Justine Pruvot | Je dirais que le lait qui déborde, c’est ma spécialité. Il y a plus facile comme maladresse. En second, je dirais les légumes sur les cagettes que je trimbale tous les mercredis matin sur mon diable au retour du marché du Cours Julien (Marseille). Les trottoirs ne sont vraiment pas ouf à Marseille. Avec mon ami chef Johann Barichasse, c’est un petit jeu, il ramasse derrière moi les légumes que je sème tout le long du chemin. Les ustensiles, en revanche, ça arrive moins chez moi.

Johann Barichasse | Pendant le service, les casseroles. Ça m’est arrivé encore ce midi avec une purée de brocolis qui a fini en dripping sur le sol. En mise en place, ma grande spécialité, c’est de faire tomber les boîtes d’épices ou d’ingrédients secs qui traînent sans couvercle sur le plan de travail : sel pour le plus soft, épices (curcuma, très très relou par exemple), fruits secs, etc.

Samy Benzekri | Ce qui tombe souvent, ce sont les boîtes de mise en place empilées en hauteur – et souvent remplies de choses qui se dispersent facilement, comme de la semoule, ou difficiles à nettoyer, comme une sauce tomate dans la chambre froide. Mais il y a aussi la spéciale du mixeur trop rempli parce qu’on pense qu’on va gagner du temps en évitant de faire deux tournées. Au final, on en perd à tout ramasser…

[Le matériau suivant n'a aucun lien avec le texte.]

-- ==== Sys2Proof/Machine/Symbols.lean ====
section
/-! DEFINITION. The symbol code of a stored line (R150): Reed-Solomon check symbols over GF(2^8). -/

namespace Sys2Proof.Machine

open Sys2Proof

/-- Twice a field element, modulo x^8 + x^4 + x^3 + x^2 + 1. -/
def gfDouble (a : Nat) : Nat := if a < 128 then 2 * a else (2 * a) ^^^ 0x11D

/-- Product of two field elements, bit by bit of the second. -/
def gfMul (a b : Nat) : Nat := ((List.range 8).foldl (fun (t : Nat × Nat) i =>
  (if b.testBit i then t.1 ^^^ t.2 else t.1, gfDouble t.2)) (0, a)).1

/-- α^i for α = 0x02. -/
def gfPow : Nat → Nat
  | 0 => 1
  | i + 1 => gfDouble (gfPow i)

/-- A polynomial, highest power first, times x + r. -/
def polyStep (p : List Nat) (r : Nat) : List Nat := ((p ++ [0]).zip (0 :: p)).map (fun (e : Nat × Nat) => e.1 ^^^ gfMul e.2 r)

/-- The generator polynomial with roots α^0 to α^7, highest power first, its leading 1 left out. Log 79 (DESIGN CHOICE). -/
def rsGen : List Nat := ((List.range 8).foldl (fun p i => polyStep p (gfPow i)) [1]).drop 1

/-- Remainder of a message times x^8 by the generator: the eight check symbols, highest power first. -/
def rsCheckBy (gen data : List Nat) : List Nat := data.foldl (fun r d =>
  let f := r.headD 0 ^^^ d
  ((r.drop 1 ++ [0]).zip gen).map (fun (e : Nat × Nat) => e.1 ^^^ gfMul f e.2)) (List.replicate 8 0)

/-- The check symbols of a codeword's 128 data bytes, the byte of the lowest lane standing for the highest power. Log 79 (DESIGN CHOICE). -/
def rsCheck (data : List Nat) : List Nat := rsCheckBy rsGen data

/-- Value of a polynomial, highest power first. Log 79 (DESIGN CHOICE). -/
def polyAt (p : List Nat) (x : Nat) : Nat := p.foldl (fun t c => gfMul t x ^^^ c) 0

end Sys2Proof.Machine
end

Pourquoi ces objets et ingrédients en particulier ?

Justine Pruvot | Le lait, c’est clairement la flemme d’attendre devant, je le lance et je fais d’autres choses et évidemment ça déborde. C’est chiant du coup ?

Johann Barichasse | Soit parce que les manches des poêles et casseroles sont brûlants et qu’on les lâche par réflexe, soit parce qu’on est dans le jus et qu’en pensant gagner du temps on tente un truc un peu trop joueur. Parfois ça passe, parfois tu finis avec la moitié d’une purée sur ton plan de travail. Mon ancienne cheffe Manon Fleury me disait toujours : “Travaille à deux mains.” Ça m’ennuie de l’admettre, mais elle avait tellement raison. 90 % des accidents arrivent quand t’as un truc dans les mains que t’aurais dû poser avant de faire autre chose.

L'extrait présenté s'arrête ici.